Only postal code areas where population change between 2016–2024 is between −50% and +50% are retained.
paav44<-subset(paav3, muutos1624vaki<50 & muutos1624vaki>-50)4. Correlation analysis
We examine the relationship between:
- population change (muutos1624vaki)
- travel time to Helsinki–Vantaa Airport (matka_aika_nyk)
Pearson’s correlation coefficient is used.
cor.test(paav44$muutos1624vaki, paav44$matka_aika_nyk)##
## Pearson's product-moment correlation
##
## data: paav44$muutos1624vaki and paav44$matka_aika_nyk
## t = -20.017, df = 1278, p-value < 2.2e-16
## alternative hypothesis: true correlation is not equal to 0
## 95 percent confidence interval:
## -0.5291909 -0.4457042
## sample estimates:
## cor
## -0.488565
5. Visualizing the relationship
Next we visualize the relationship between accessibility and population change using a scatter plot.
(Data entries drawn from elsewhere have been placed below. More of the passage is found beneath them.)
-- ==== Sys2Proof/Laws/Block.lean ====
section
/-! SUPPORT. What the shared operations of the block decoder and the varint engine do (43_block_decoder.md, 41_varint.md). -/

namespace Sys2Proof.Machine

theorem repeatPattern_length (w : List Byte) (n : Nat) (h : w ≠ []) : (repeatPattern w n).length = n := by
  induction n generalizing w with
  | zero => cases w <;> rfl
  | succ n ih =>
    cases w with
    | nil => exact absurd rfl h
    | cons b w =>
      simp only [repeatPattern, List.length_cons]
      rw [ih _ (by simp)]

/-- Byte k of a repeated pattern is byte k mod |w| of the pattern (43_block_decoder.md R260). -/
theorem repeatPattern_getD (w : List Byte) (n k : Nat) (h : w ≠ []) (hk : k < n) (d : Byte) :
    (repeatPattern w n).getD k d = w.getD (k % w.length) d := by
  induction n generalizing w k with
  | zero => omega
  | succ n ih =>
    cases w with
    | nil => exact absurd rfl h
    | cons b w =>
      simp only [repeatPattern]
      cases k with
      | zero => simp
      | succ k =>
        rw [List.getD_cons_succ, ih (w ++ [b]) k (by simp) (by omega)]
        simp only [List.length_append, List.length_cons, List.length_nil, Nat.zero_add]
        have hlt : k % (w.length + 1) < w.length + 1 := Nat.mod_lt _ (by omega)
        rw [Nat.add_mod]
        rcases Nat.lt_or_ge (k % (w.length + 1)) w.length with hl | hl
        · rw [show (k % (w.length + 1) + 1 % (w.length + 1)) % (w.length + 1) = k % (w.length + 1) + 1 by
            rw [Nat.mod_eq_of_lt (a := 1) (by omega), Nat.mod_eq_of_lt (by omega)]]
          rw [List.getD_cons_succ, List.getD_append _ _ _ _ hl]
        · have e : k % (w.length + 1) = w.length := by omega
          rw [e]
          by_cases hw : w.length = 0
          · have : w = [] := List.length_eq_zero_iff.mp hw
            subst this; simp
          · rw [Nat.mod_eq_of_lt (a := 1) (by omega), Nat.mod_self]
            rw [List.getD_append_right _ _ _ _ (Nat.le_refl _)]
            simp

/-- The head of the chunk loop: another chunk, Corrupt(L), or the end (43_block_decoder.md R250, R261). -/
theorem blockLoop_cases (u : BlockUser) (c : BlockCursor) (s : State) :
    (c.s < blockLength u s ∧ blockLoop u c s = { s with engine := .block c u }) ∨
    (blockLength u s ≤ c.s ∧ c.d ≠ c.n ∧ blockLoop u c s = blockCorrupt u (blockLength u s) s) ∨
    (blockLength u s ≤ c.s ∧ c.d = c.n ∧ blockLoop u c s = blockDone u c.n s) := by
  unfold blockLoop
  by_cases h : c.s < blockLength u s
  · exact .inl ⟨h, by rw [if_pos h]⟩
  · by_cases e : c.d = c.n
    · exact .inr (.inr ⟨by omega, e, by rw [if_neg h, if_neg (by simpa using e)]⟩)
    · exact .inr (.inl ⟨by omega, e, by rw [if_neg h, if_pos e]⟩)

/-- A literal fits, or is Corrupt at its tag (43_block_decoder.md R251). -/
theorem literalBody_cases (u : BlockUser) (c : BlockCursor) (len hd : Nat) (s : State) :
    ((c.n - c.d < len ∨ blockLength u s - (c.s + hd) < len) ∧ literalBody u c len hd s = blockCorrupt u c.s s) ∨
    (len ≤ c.n - c.d ∧ len ≤ blockLength u s - (c.s + hd) ∧
      literalBody u c len hd s =
        blockLoop u { s := c.s + hd + len, d := c.d + len, n := c.n } (outWrite u c.d (blockBytes u (c.s + hd) len s) s)) := by
  unfold literalBody
  by_cases h1 : len > c.n - c.d
  · exact .inl ⟨.inl h1, by rw [if_pos h1]⟩
  · by_cases h2 : len > blockLength u s - (c.s + hd)
    · exact .inl ⟨.inr h2, by rw [if_neg h1, if_pos h2]⟩
    · exact .inr ⟨by omega, by omega, by rw [if_neg h1, if_neg h2]⟩

/-- A copy fits, or is Corrupt at its tag (43_block_decoder.md R259). -/
theorem copyBody_cases (u : BlockUser) (c : BlockCursor) (off len size : Nat) (s : State) :
    ((off = 0 ∨ c.d < off ∨ c.n - c.d < len) ∧ copyBody u c off len size s = blockCorrupt u c.s s) ∨
    (1 ≤ off ∧ off ≤ c.d ∧ len ≤ c.n - c.d ∧
      copyBody u c off len size s =
        blockLoop u { s := c.s + size, d := c.d + len, n := c.n } (decompress u c.d off len s)) := by
  unfold copyBody
  by_cases h1 : off = 0 ∨ off > c.d
  · exact .inl ⟨h1.imp_right .inl, by rw [if_pos h1]⟩
  · by_cases h2 : len > c.n - c.d
    · exact .inl ⟨.inr (.inr h2), by rw [if_neg h1, if_pos h2]⟩
    · exact .inr ⟨by omega, by omega, by omega, by rw [if_neg h1, if_neg h2]⟩

/-- The checks after the prefix (43_block_decoder.md R242, R243). -/
theorem blockBegin_cases (u : BlockUser) (n used : Nat) (s : State) :
    (s.cfg.maxDecodedLen.toNat < n ∧ blockBegin u n used s = blockTooLarge u s) ∨
    (n ≤ s.cfg.maxDecodedLen.toNat ∧ blockCapacity u s < n ∧ blockBegin u n used s = blockDstSmall u n s) ∨
    (n ≤ s.cfg.maxDecodedLen.toNat ∧ n ≤ blockCapacity u s ∧
      blockBegin u n used s = blockLoop u { s := used, d := 0, n := n } s) := by
  unfold blockBegin
  by_cases h1 : n > s.cfg.maxDecodedLen.toNat
  · exact .inl ⟨h1, by rw [if_pos h1]⟩
  · by_cases h2 : n > blockCapacity u s
    · exact .inr (.inl ⟨by omega, h2, by rw [if_neg h1, if_pos h2]⟩)
    · exact .inr (.inr ⟨by omega, by omega, by rw [if_neg h1, if_neg h2]⟩)

/-- VarintLen counts the groups of seven bits (41_varint.md R181). -/
theorem varintLength_bounds (v : Nat) (h : v < 2 ^ 64) :
    1 ≤ varintLength v ∧ varintLength v ≤ 10 ∧ (1 < varintLength v → 2 ^ (7 * (varintLength v - 1)) ≤ v) ∧
      (varintLength v < 10 → v < 2 ^ (7 * varintLength v)) := by
  unfold varintLength
  repeat' split
  all_goals refine ⟨by omega, by omega, ?_, ?_⟩
  all_goals norm_num
  all_goals omega

end Sys2Proof.Machine
end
The figure includes:
- Individual observations
- A LOESS smoother (non-linear trend)
- A linear regression line
- The Pearson correlation coefficient
ggplot(paav44, aes(matka_aika_nyk, muutos1624vaki)) +
geom_point(alpha = 0.7, color = "#2C7FB8") +
geom_smooth(method = "loess", se = TRUE, color = "gold2", size = 1.3 , alpha=0.15) +
geom_smooth(method = "lm", se = F, color = "chocolate4", size = 1.2) + # linear fit
labs(
x = "Travel time to airport (min)",
y = "Population change (%)",
title = "Population change 2015-2023",
subtitle = "") +
theme_classic(base_size = 16) +
scale_x_continuous(breaks = seq(0, 1000, by = 100)) +
scale_y_continuous(breaks = seq(-50, 50, by = 10)) +
ggpubr::stat_cor(
method = "pearson", # or "spearman"
label.x = 0.05, # starting x for label
label.y = Inf, # place at top; you can use a numeric y
vjust = 1.2, # tweak vertical positioning
size = 6) # 0, 10, 20, ...## Warning: Using `size` aesthetic for lines was deprecated in ggplot2 3.4.0.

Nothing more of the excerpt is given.